So, anyone got a plan B?


----------



## EastCoasthandle (Mar 21, 2010)

Have you granted this admin rights?


----------



## newfellow (Mar 22, 2010)

are you seriously asking me this or just for fun? 

I am asking very advanced network reset here I think I would know, if I wouldn't have a rights to do something by 'you have no rights to perform this command' at netsh or cmd.


----------



## D007 (Mar 25, 2010)

Bad way to get answers chief...lol.
He has to ask, assumption is the mother of all F^&* ups.
The networking forum might be a better place for this.
Seeing as it's regarding networking and all..


----------



## newfellow (Mar 26, 2010)

D007 said:


> Bad way to get answers chief...lol.
> He has to ask, assumption is the mother of all F^&* ups.
> The networking forum might be a better place for this.
> Seeing as it's regarding networking and all..

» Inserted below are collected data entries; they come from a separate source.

-- ==== Sys2Proof/Decode.lean ====
section
/-! DEFINITION. Decode.lean: commands as table words. The rows of spec/opcode_table.json give no bits (the commands are
register accesses, records, events and descriptors, not words of one encoding), so no word spells a command. -/
namespace Sys2Proof

/-- The command that a table word spells: no row of the table gives bits, so none. -/
def decodeTableWord (_nbits _w : Nat) : Option Instr := none

end Sys2Proof
end

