/-! ### PWR (12_power_and_scheduling.md) -/

abbrev PWR_CTRL_RAIL : Fld := ⟨0x40030000, 0, 4⟩
abbrev PWR_CTRL_AVS_DIV : Fld := ⟨0x40030000, 4, 2⟩
abbrev PWR_CTRL_LOCK : Fld := ⟨0x40030000, 31, 1⟩
abbrev PWR_VCORE_CMD_MV : Fld := ⟨0x40030004, 0, 10⟩
abbrev PWR_VCORE_READ_MV : Fld := ⟨0x40030004, 16, 10⟩
abbrev PWR_EST_BASE : Fld := ⟨0x40030008, 0, 16⟩
abbrev PWR_EST_TOTAL : Fld := ⟨0x40030008, 16, 16⟩
abbrev PWR_TEMP_TJ : Fld := ⟨0x4003000C, 0, 8⟩
abbrev PWR_TEMP_TJ_MAX : Fld := ⟨0x4003000C, 8, 8⟩
abbrev PWR_BUDGET_PMAX : Fld := ⟨0x40030010, 0, 16⟩
abbrev PWR_BUDGET_TJ_LIMIT : Fld := ⟨0x40030010, 16, 8⟩
abbrev BG_CTRL_SCRUB_EN : Fld := ⟨0x40030014, 0, 1⟩
abbrev BG_CTRL_SPOT_EN : Fld := ⟨0x40030014, 1, 1⟩
abbrev BG_CTRL_SCRUB_MIN : Fld := ⟨0x40030014, 8, 8⟩
abbrev BG_CTRL_SPOT_PERIOD : Fld := ⟨0x40030014, 16, 16⟩
abbrev BG_STATUS_RELEASED : Fld := ⟨0x40030018, 0, 7⟩
abbrev BG_STATUS_STARVED : Fld := ⟨0x40030018, 8, 7⟩
abbrev BG_STATUS_OVER_BUDGET : Fld := ⟨0x40030018, 16, 1⟩
abbrev BG_STATUS_OVER_TEMP : Fld := ⟨0x40030018, 17, 1⟩
abbrev BG_STATUS_AVS_FAIL : Fld := ⟨0x40030018, 18, 1⟩
abbrev SCRUB_PASSES_COUNT : Fld := ⟨0x4003001C, 0, 32⟩
abbrev SCRUB_CE_CNT_COUNT : Fld := ⟨0x40030020, 0, 32⟩
abbrev SPOT_MISS_CNT_COUNT : Fld := ⟨0x40030024, 0, 32⟩
abbrev PWR_INT_OVER_BUDGET : Fld := ⟨0x40030030, 0, 1⟩
abbrev PWR_INT_OVER_TEMP : Fld := ⟨0x40030030, 1, 1⟩
abbrev PWR_INT_AVS_ERR : Fld := ⟨0x40030030, 2, 1⟩
abbrev PWR_INT_SPOT_FAIL : Fld := ⟨0x40030030, 3, 1⟩
abbrev PWR_INT_SCRUB_UE : Fld := ⟨0x40030030, 4, 1⟩
abbrev PWR_INT_BG_STARVED : Fld := ⟨0x40030030, 5, 1⟩
abbrev PWR_INT_SELFTEST_DONE : Fld := ⟨0x40030030, 6, 1⟩
abbrev PWR_INT_EN_OVER_BUDGET : Fld := ⟨0x40030034, 0, 1⟩
abbrev PWR_INT_EN_OVER_TEMP : Fld := ⟨0x40030034, 1, 1⟩
abbrev PWR_INT_EN_AVS_ERR : Fld := ⟨0x40030034, 2, 1⟩
abbrev PWR_INT_EN_SPOT_FAIL : Fld := ⟨0x40030034, 3, 1⟩
abbrev PWR_INT_EN_SCRUB_UE : Fld := ⟨0x40030034, 4, 1⟩
abbrev PWR_INT_EN_BG_STARVED : Fld := ⟨0x40030034, 5, 1⟩
abbrev PWR_INT_EN_SELFTEST_DONE : Fld := ⟨0x40030034, 6, 1⟩

/-! ### TALLY (13_performance_counters.md) -/

abbrev TALLY_CTRL_PERF_USER_EN : Fld := ⟨0x40040000, 0, 1⟩
abbrev TALLY_CTRL_LOCK : Fld := ⟨0x40040000, 31, 1⟩
abbrev TALLY_DUMP_CFG_EN : Fld := ⟨0x40040004, 0, 1⟩
abbrev TALLY_DUMP_CFG_DK : Fld := ⟨0x40040004, 1, 4⟩
abbrev TALLY_DUMP_CFG_PERIOD : Fld := ⟨0x40040004, 16, 16⟩
abbrev TALLY_BASE_LO_ADDR : Fld := ⟨0x40040008, 0, 32⟩
abbrev TALLY_BASE_HI_ADDR : Fld := ⟨0x4004000C, 0, 32⟩
abbrev TALLY_DUMP_PI_IDX : Fld := ⟨0x40040010, 0, 16⟩
abbrev TALLY_DUMP_CI_IDX : Fld := ⟨0x40040014, 0, 16⟩
abbrev TALLY_DUMP_DROP_COUNT : Fld := ⟨0x40040018, 0, 32⟩
abbrev TALLY_INT_DUMP : Fld := ⟨0x40040020, 0, 1⟩
abbrev TALLY_INT_SKIP : Fld := ⟨0x40040020, 1, 1⟩
abbrev TALLY_INT_DUMP_ERR : Fld := ⟨0x40040020, 2, 1⟩
abbrev TALLY_INT_LOST : Fld := ⟨0x40040020, 3, 1⟩
abbrev TALLY_INT_OVF : Fld := ⟨0x40040020, 4, 1⟩
abbrev TALLY_INT_EN_DUMP : Fld := ⟨0x40040024, 0, 1⟩
abbrev TALLY_INT_EN_SKIP : Fld := ⟨0x40040024, 1, 1⟩
abbrev TALLY_INT_EN_DUMP_ERR : Fld := ⟨0x40040024, 2, 1⟩
abbrev TALLY_INT_EN_LOST : Fld := ⟨0x40040024, 3, 1⟩
abbrev TALLY_INT_EN_OVF : Fld := ⟨0x40040024, 4, 1⟩
abbrev TALLY_ACCT_TICKS (n : Nat) : Fld := ⟨0x40040040 + n * 0x4, 0, 32⟩
abbrev TALLY_ACCT_FN_FN : Fld := ⟨0x40040050, 0, 16⟩
abbrev TALLY_EVT_EVENT (n : Nat) : Fld := ⟨0x40040100 + n * 0x8, 0, 8⟩
abbrev TALLY_EVT_ARG (n : Nat) : Fld := ⟨0x40040100 + n * 0x8, 8, 11⟩
abbrev TALLY_EVT_MODE (n : Nat) : Fld := ⟨0x40040100 + n * 0x8, 19, 2⟩
abbrev TALLY_EVT_USER (n : Nat) : Fld := ⟨0x40040100 + n * 0x8, 21, 1⟩
abbrev TALLY_EVT_EN (n : Nat) : Fld := ⟨0x40040100 + n * 0x8, 22, 1⟩
abbrev TALLY_THR_THRESH (n : Nat) : Fld := ⟨0x40040104 + n * 0x8, 0, 16⟩
abbrev TALLY_THR_DWELL (n : Nat) : Fld := ⟨0x40040104 + n * 0x8, 16, 16⟩
abbrev TALLY_CNT_COUNT (n : Nat) : Fld := ⟨0x40040400 + n * 0x4, 0, 32⟩
abbrev TALLY_CNT_ST_WRAPS (n : Nat) : Fld := ⟨0x40040500 + n * 0x4, 0, 4⟩
abbrev TALLY_CNT_ST_OVF (n : Nat) : Fld := ⟨0x40040500 + n * 0x4, 4, 1⟩

/-! ### TMG (08_timing.md) -/

abbrev TMG_CTRL_REGIME : Fld := ⟨0x40050000, 0, 1⟩
abbrev TMG_CTRL_QL_NET : Fld := ⟨0x40050000, 1, 1⟩
abbrev TMG_CTRL_BW : Fld := ⟨0x40050000, 2, 3⟩
abbrev TMG_CTRL_OWN_QL : Fld := ⟨0x40050000, 5, 4⟩
abbrev TMG_TIMERS_HOLDOFF : Fld := ⟨0x40050004, 0, 7⟩
abbrev TMG_TIMERS_VERIFY : Fld := ⟨0x40050004, 7, 7⟩
abbrev TMG_TIMERS_WTR : Fld := ⟨0x40050004, 14, 12⟩
abbrev TMG_DRIFT_SUS_PPB : Fld := ⟨0x40050008, 0, 10⟩
abbrev TMG_DRIFT_SUS_WIN : Fld := ⟨0x40050008, 10, 6⟩
abbrev TMG_DRIFT_HARD : Fld := ⟨0x40050008, 16, 9⟩
abbrev TMG_STATE_STATE : Fld := ⟨0x40050010, 0, 3⟩
abbrev TMG_STATE_SEL_VALID : Fld := ⟨0x40050010, 3, 1⟩
abbrev TMG_STATE_SEL_REF : Fld := ⟨0x40050010, 4, 4⟩
abbrev TMG_STATE_TGT_VALID : Fld := ⟨0x40050010, 8, 1⟩
abbrev TMG_STATE_TARGET : Fld := ⟨0x40050010, 9, 4⟩
abbrev TMG_STATE_MATE : Fld := ⟨0x40050010, 13, 1⟩
abbrev TMG_STATE_TX_QL : Fld := ⟨0x40050010, 14, 4⟩
abbrev TMG_STATE_FORCE_HO : Fld := ⟨0x40050010, 18, 1⟩
abbrev TMG_HIST_FREQ : Fld := ⟨0x40050014, 0, 31⟩
abbrev TMG_HIST_VALID : Fld := ⟨0x40050014, 31, 1⟩
abbrev TMG_OUTFREQ_FREQ : Fld := ⟨0x40050018, 0, 31⟩
abbrev TMG_OUTFREQ_VALID : Fld := ⟨0x40050018, 31, 1⟩
abbrev TMG_PHASE_BO : Fld := ⟨0x4005001C, 0, 32⟩
abbrev TMG_OUT_CFG_FREQ0 : Fld := ⟨0x40050020, 0, 4⟩
abbrev TMG_OUT_CFG_FREQ1 : Fld := ⟨0x40050020, 4, 4⟩
abbrev TMG_OUT_CFG_SQ0 : Fld := ⟨0x40050020, 8, 2⟩
abbrev TMG_OUT_CFG_SQ1 : Fld := ⟨0x40050020, 10, 2⟩
abbrev TMG_OUT_CFG_PPS_W : Fld := ⟨0x40050020, 12, 2⟩
abbrev TMG_ALIGN_FSYNC_OFS : Fld := ⟨0x40050024, 0, 17⟩
abbrev TMG_ALIGN_PPS_REF : Fld := ⟨0x40050024, 17, 4⟩
abbrev TMG_INT_STATE_CHG : Fld := ⟨0x40050030, 0, 1⟩
abbrev TMG_INT_SEL_CHG : Fld := ⟨0x40050030, 1, 1⟩
abbrev TMG_INT_REF_FAIL : Fld := ⟨0x40050030, 2, 1⟩
abbrev TMG_INT_REF_AVAIL : Fld := ⟨0x40050030, 3, 1⟩
abbrev TMG_INT_SUSPECT : Fld := ⟨0x40050030, 4, 1⟩
abbrev TMG_INT_RETARGET : Fld := ⟨0x40050030, 5, 1⟩
abbrev TMG_INT_REALIGNED : Fld := ⟨0x40050030, 6, 1⟩
abbrev TMG_INT_EN_STATE_CHG : Fld := ⟨0x40050034, 0, 1⟩
abbrev TMG_INT_EN_SEL_CHG : Fld := ⟨0x40050034, 1, 1⟩
abbrev TMG_INT_EN_REF_FAIL : Fld := ⟨0x40050034, 2, 1⟩
abbrev TMG_INT_EN_REF_AVAIL : Fld := ⟨0x40050034, 3, 1⟩
abbrev TMG_INT_EN_SUSPECT : Fld := ⟨0x40050034, 4, 1⟩
abbrev TMG_INT_EN_RETARGET : Fld := ⟨0x40050034, 5, 1⟩
abbrev TMG_INT_EN_REALIGNED : Fld := ⟨0x40050034, 6, 1⟩
abbrev TMG_REF_TYPE (n : Nat) : Fld := ⟨0x40050100 + n * 0x4, 0, 2⟩
abbrev TMG_REF_SRC (n : Nat) : Fld := ⟨0x40050100 + n * 0x4, 2, 6⟩
abbrev TMG_REF_FREQ (n : Nat) : Fld := ⟨0x40050100 + n * 0x4, 8, 3⟩
abbrev TMG_REF_PRIO (n : Nat) : Fld := ⟨0x40050100 + n * 0x4, 11, 4⟩
abbrev TMG_REF_REV (n : Nat) : Fld := ⟨0x40050100 + n * 0x4, 15, 1⟩
abbrev TMG_REF_QL_HOST (n : Nat) : Fld := ⟨0x40050100 + n * 0x4, 16, 1⟩
abbrev TMG_REF_QL (n : Nat) : Fld := ⟨0x40050100 + n * 0x4, 17, 4⟩
abbrev TMG_REF_STAT_AVAIL (n : Nat) : Fld := ⟨0x40050140 + n * 0x4, 0, 1⟩
abbrev TMG_REF_STAT_FAIL (n : Nat) : Fld := ⟨0x40050140 + n * 0x4, 1, 1⟩
abbrev TMG_REF_STAT_SUSPECT (n : Nat) : Fld := ⟨0x40050140 + n * 0x4, 2, 1⟩
abbrev TMG_REF_STAT_WTR_RUN (n : Nat) : Fld := ⟨0x40050140 + n * 0x4, 3, 1⟩
abbrev TMG_REF_STAT_LOCKOUT (n : Nat) : Fld := ⟨0x40050140 + n * 0x4, 4, 1⟩
abbrev TMG_REF_STAT_FORCED (n : Nat) : Fld := ⟨0x40050140 + n * 0x4, 5, 1⟩
abbrev TMG_REF_STAT_EFF_QL (n : Nat) : Fld := ⟨0x40050140 + n * 0x4, 6, 4⟩
abbrev TMG_REF_STAT_CAUSE (n : Nat) : Fld := ⟨0x40050140 + n * 0x4, 10, 3⟩
abbrev TMG_REF_STAT_WTR_LEFT (n : Nat) : Fld := ⟨0x40050140 + n * 0x4, 16, 12⟩
abbrev TMG_REF_FREQ_VALUE (n : Nat) : Fld := ⟨0x40050180 + n * 0x4, 0, 32⟩
abbrev TMG_REF_DEV_VALUE (n : Nat) : Fld := ⟨0x400501C0 + n * 0x4, 0, 32⟩
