/-- The state of the device: the current tick (R9), how many free values were taken, the waiting commands (first in,
first out), what was sent over PCIe, the registers, and one structure per block. -/
structure State where
  now : Nat
  fresh : Nat
  pending : List Instr
  out : List Out
  regs : List (Nat × W32)
  mbx : Mbx
  mtx : Mtx
  map : MapSt
  pair : PairSt
  mate : MateSt
  sel : SelSt
  core : CoreSt
  eng : EngSt
  line : LineSt
  tmg : TmgSt
  mdc : MdcSt
  pwr : PwrSt
  tally : TallySt
  boot : BootSt
  pins : PinSt
  deriving DecidableEq, Repr

/-- A ring at reset. -/
def Ring.reset : Ring := { prod := 0, lastTag := 0, ntf := 0, stop := false, need := 0, stale := false }

/-- The PCIe configuration after a reset of the function: MSI-X disabled, every vector masked, no error messages. -/
def PcieCfg.reset : PcieCfg := { vecs := 0, mask := 0xFFFFFFFF, msg := false }

/-- MBX outside its registers at reset. -/
def Mbx.reset : Mbx :=
  { staged := [], taken := [], ring0 := Ring.reset, ring1 := Ring.reset, hPost := [], dPost := [], holdAt := 0,
    evtSeq := 0, evtPrev := [], evtNew := false, turn := 0, spiSlot := none, spiOver := false, spiFifo := [], spiPi := 0,
    cfg := PcieCfg.reset, msixPend := 0, urSeen := false }

/-- The matrix outside its registers at reset. -/
def Mtx.reset : Mtx := { scr := [], damage := [], hand := [], sem := [], rdData := 0, rdBytes := [], err := false }

/-- MAP outside its registers at reset: every entry of both pages is empty (R55). -/
def MapSt.reset : MapSt :=
  { page0 := [], page1 := [], dirty := [], redir := [], moved := [], before := [], check := none, commit := none, copy := none,
    snap := false, checkId := 0, peakLoad := 0, peakBank := 0 }

/-- PAIR outside its registers at reset. -/
def PairSt.reset : PairSt :=
  { lease := none, guardAt := none, stopCause := none, ho := none, stopSeen := false, drillAt := 0, swapAt := [],
    idleFn := none, frozen := [], hasActed := false, actedPrev := false, answer := 0, arbAborted := false, disSince := 0,
    dropSince := 0, disPend := [] }

/-- A mate lane at reset: out of frame. -/
def Lane.reset : Lane :=
  { frame := false, since := 0, dropped := true, errRun := 0, corr := 0, uncorr := 0, bad := false, rdiEnd := 0 }

/-- The mate link at reset. -/
def MateSt.reset : MateSt :=
  { hb := none, seqIn := none, lane0 := Lane.reset, lane1 := Lane.reset, downAt := 0, seenMate := false, synced := false,
    reqPend := false, reqSent := false, reqOut := false, actHb := none, rs := none, mcommit := none, selQ := [], parts := [], sent := 0, seqOut := 0,
    out := [], skip := 0 }

/-- SEL outside its registers at reset: every selector all zeros, every monitor unused (R114, R117). -/
def SelSt.reset : SelSt :=
  { sels := [], mons := [], runs := [], timers := [], exer := [], held := [], burst := none, evalSeen := false,
    shadow := [] }

/-- A generator frame before the first mark. -/
def GenFrame.reset : GenFrame := { consts := [], idle := [], frame := 0, prbs0 := 0 }

/-- A sample before the first mark. -/
def Sample.reset : Sample :=
  { fn := 0, frame := 0, t := 0, pageNo := 0, page := [], sels := [], held := [], groups := [], idle := [] }

/-- A data-store page before the first mark. -/
def DataPage.reset : DataPage := { frame := 0, images := [], toh := [], herd := [], gen := GenFrame.reset }

/-- The governor at reset. -/
def Governor.reset : Governor :=
  { aNext := none, suspend := 0, good := 0, boost := none, boostFor := 0, lateRun := 0, cleanRun := 0 }

/-- Generator, samples and data store at reset. -/
def CoreSt.reset : CoreSt :=
  { started := false, frames := 0, markT := 0, gen := [], prbsReq := false, prbs0 := 0, samp := Sample.reset,
    sampPrev := Sample.reset, even := DataPage.reset, odd := DataPage.reset, next := DataPage.reset, inOpen := false }

/-- Engines, history, candle and banks at reset. -/
def EngSt.reset : EngSt :=
  { queues := [], work := [], claims := [], staged := [], taken := 0, missing := [], hist := [], candles := [], gov := Governor.reset, moves := [],
    testing := [], lastTest := [], tests := 0, brot := 0, ueBanks := [] }

/-- A framer with nothing held. -/
def Framer.reset : Framer :=
  { inFrame := false, cands := [], barred := [], errRun := 0, pos := 0, start := 0, ctr := 0 }

/-- A port outside its registers at reset. -/
def PortDyn.reset : PortDyn :=
  { cmd := .idle, live := none, since := 0, unframed := true, clientSince := 0, rdi := false, rdiEnd := none, tx := 0, wake := none,
    deep1 := none, deep2 := none, deep3 := none }

/-- A port's receiver before its first frame. -/
def PortRx.reset : PortRx :=
  { b1 := none, b2 := [], rei := 0, bip := [], mfas := 256, lomBad := false, lomSince := none,
    lopRun := 0, bcCorr := 0, bcUncorr := 0, bcCrc := false }

/-- A path before its first pointer. -/
def PathRx.reset : PathRx := { adj := 3, cur := none, done := [], live := false, par := none, h4 := 4, mf := 0 }

/-- A VT before its first pointer. A path-overhead byte of a phase of which none was received yet is 0x00 (DESIGN CHOICE, log entry
76): R46 places the last one received. -/
def VtRx.reset : VtRx := { v1 := 0, adj := 3, idx := none, just := 0, poh := [0, 0, 0, 0], acc := none }

/-- The output side of a VT before its first frame. -/
def VtTx.reset : VtTx := { acc := 0, prev := 0, ais := false, next := false }

/-- An OTU sender before its first frame. -/
def OtuTx.reset : OtuTx := { buf := [], mfas := 0, bip := [], bei := [], last := [] }

/-- A client stream before its first byte. -/
def ClientRx.reset : ClientRx := { buf := [], ctr := 0 }

/-- A trace slot without a trace. -/
def TtiRx.reset : TtiRx := { buf := [], last := [], n := 0 }

/-- The line ports outside their registers at reset. -/
def LineSt.reset : LineSt :=
  { framers := [], ports := [], rx := [], paths := [], vts := [], runs := [], tti := [], viol := [], ohq := [], oh := [],
    txOh := [], txOld := [], tx := [], vtTx := [], otu := [], clients := [], depthAt := 0 }

/-- A reference at reset. -/
def RefSt.reset : RefSt := { winAt := 0, loss := false, lossEnd := none, wtr := none, acqFail := none, needWtr := false, freqs := [] }

/-- The timing block outside its registers at reset. -/
def TmgSt.reset : TmgSt :=
  { refs := [], selAt := 0, winAt := 0, acqAt := 0, inBand := 0, hold := none, verify := none, measured := none,
    back := false, hist := [], mateHist := [], mateQl := none, configured := false, outAt := 0, ppsPh := 0, clk0 := none,
    clk1 := none, realign := none }

/-- A channel's counters at reset. -/
def ChanCnt.reset : ChanCnt := { rxWr := 0, txRd := 0, dropped := 0, extracted := 0, short := 0, fn := 0 }

/-- The MDC block outside its registers at reset. -/
def MdcSt.reset : MdcSt :=
  { routes := [], next := [], cnt := [], ins := [], insNow := [], insOld := [], dOut := [], layNow := [], layOld := [],
    rdOld := [] }

/-- The governor's background work at reset. -/
def PwrSt.reset : PwrSt :=
  { misreads := 0, overSince := none, last := [], scrubPos := 0, spotNext := 0, spots := [], unrec := false, runs := [],
    runId := 0, march := 0, prbs := [], rotating := [] }

/-- The tally outside its registers at reset. -/
def TallySt.reset : TallySt :=
  { defs := [], cfg := none, flight := none, base := 0, seq := 0, startFn := 0, skipped := 0, sums := [0, 0, 0, 0, 0],
    recFn := none, ntf := 0, interval := 0, engAt := 0, engAcc := 0 }

/-- The BOOT block outside its registers at reset. -/
def BootSt.reset : BootSt :=
  { mram := [], genA := 0, genB := 0, logPos := 0, lastLog := none, snapK := 0, bootAt := 0, stepAt := 0, stageAt := 0,
    chunks := [], act := Activation.reset, record := none, trialEnd := 0, slow := [], snapRestore := true,
    portsEnable := true, code0 := none, code1 := none }

/-- The pins at reset. -/
def PinSt.reset : PinSt :=
  { i2cPtr := 0, tapIr := .idcode, tapDr := none, faultN := false, gpio1End := none, pcieGen := 0, pcieWidth := 0, bar4 := false }

/-- The device right after reset, before its boot sequence. -/
def State.reset : State :=
  { now := 0, fresh := 0, pending := [], out := [], regs := [], mbx := Mbx.reset, mtx := Mtx.reset,
    map := MapSt.reset, pair := PairSt.reset, mate := MateSt.reset, sel := SelSt.reset, core := CoreSt.reset,
    eng := EngSt.reset, line := LineSt.reset, tmg := TmgSt.reset, mdc := MdcSt.reset, pwr := PwrSt.reset, tally := TallySt.reset, boot := BootSt.reset, pins := PinSt.reset }

end Sys2Proof.Machine
end

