/-! ### Bank handover -/

/-- A bank changes its owner: step 3 of R300. -/
def State.giveBank (s : State) (b next : Nat) : State :=
  let s := { s with mtx := { s.mtx with hand := Store.put (fun _ => none) s.mtx.hand b none } }
  (((s.wr (F.SCR_OWN_OWNER b) next).bump (F.SCR_OWN_GEN b) 1).setFlag (F.SCR_OWN_RECLAIMED b) false).raise F.MTX_INT_HANDOVER

/-- A write of SCR_OWN (R300): step 1 starts when the writer owns the bank or is M1, REL is 1 and NEXT names a master. -/
def execScrOwnWrite (t : Nat) (m : Master) (b : Fin 16) (v : W32) (s : State) : Res :=
  if (s.tick t).barred m.val then .next (s.tick t).postedUr else
  let s := s.tick t
  let next := bits v.toNat 12 4
  if (s.owner b.val = m.val ∨ m.val = 1) ∧ bitOf v.toNat 16 = true ∧ next ≤ 8
      ∧ Store.get (fun _ => none) s.mtx.hand b.val = none then
    .next { s with mtx := { s.mtx with hand := Store.put (fun _ => none) s.mtx.hand b.val (some next) } }
  else .next s

/-- The old owner's accepted beats have completed (R300, steps 2 and 3). -/
def execScrOwnHandoverDone (t : Nat) (b : Fin 16) (s : State) : Res :=
  let s := s.tick t
  match Store.get (fun _ => none) s.mtx.hand b.val with
  | none => .next s
  | some next => .next (s.giveBank b.val next)

/-- A bank passes to M1 at a reset of its owner (R294); a bank already being handed over completes to its new owner
(R300). -/
def State.reclaimBank (m : Nat) (s : State) (b : Nat) : State :=
  match Store.get (fun _ => none) s.mtx.hand b with
  | some next => if s.owner b = m then s.giveBank b next else s
  | none =>
    if s.owner b = m then
      ((s.wr (F.SCR_OWN_OWNER b) 1).raise (F.SCR_OWN_RECLAIMED b)).raise F.MTX_INT_RECLAIM
    else s

/-- A semaphore passes to M1 at a reset of its holder (R294, R304). -/
def State.reclaimSem (m : Nat) (s : State) (n : Nat) : State :=
  if s.holder n = some m then
    ((s.setHolder n (some 1)).setBitAt F.SEM_RECL_RECL n true).raise F.MTX_INT_RECLAIM
  else s

/-- Staged words of a master's atomic groups are discarded (R294). -/
def State.dropStaged (s : State) (m : Nat) : State :=
  { s with mbx := { s.mbx with staged := s.mbx.staged.filter fun e => decide (e.1 / 0x100000000 ≠ m) } }

/-- A master other than M1 to M4 is reset (R294). -/
def State.resetMaster (s : State) (m : Nat) : State :=
  (List.range 32).foldl (State.reclaimSem m) ((List.range 16).foldl (State.reclaimBank m) (s.dropStaged m))

/-- A bank of M1 to M4 at a firmware reset (R294, R300): a handover under way completes, every other passes to M1. -/
def State.reclaimCoreBank (s : State) (b : Nat) : State :=
  let m := s.owner b
  if 1 ≤ m ∧ m ≤ 4 then s.reclaimBank m b else s

/-- The DMA engine M5 reads a command's input buffer of `n` bytes (R257); a transfer that fails is aborted, which resets M5 (R293). -/
def State.readBuf (s : State) (a : W64) (n : Nat) (x : Exe) : Except State (State × List W8) :=
  match s.devRead 5 a n x.inp with
  | .ok r => .ok r
  | .error u => .error (u.resetMaster 5)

yeah, I know bad response from me, but that went to so deep BS as an answer from the fellow that obviously he didn't even know what the heck I was talking about. People tends to answer what ever comes to their mind when not understanding the problem inn question them selfs. Kinda like speaking in averate linux forum asking something which has a bug and people deny it's existance.

and I am asking this same question in 3 different forums including MS one. Haven't yet get an answer how to perform an full netsh reset under Windows 7 operating system. Best I have been seen was 'netsh int IP reset all' but even that only resets generic.

It would be unbelievable stupid by Microsoft for not include such command. Although, not the first time we would of seen idioticy from that side of the world.


----------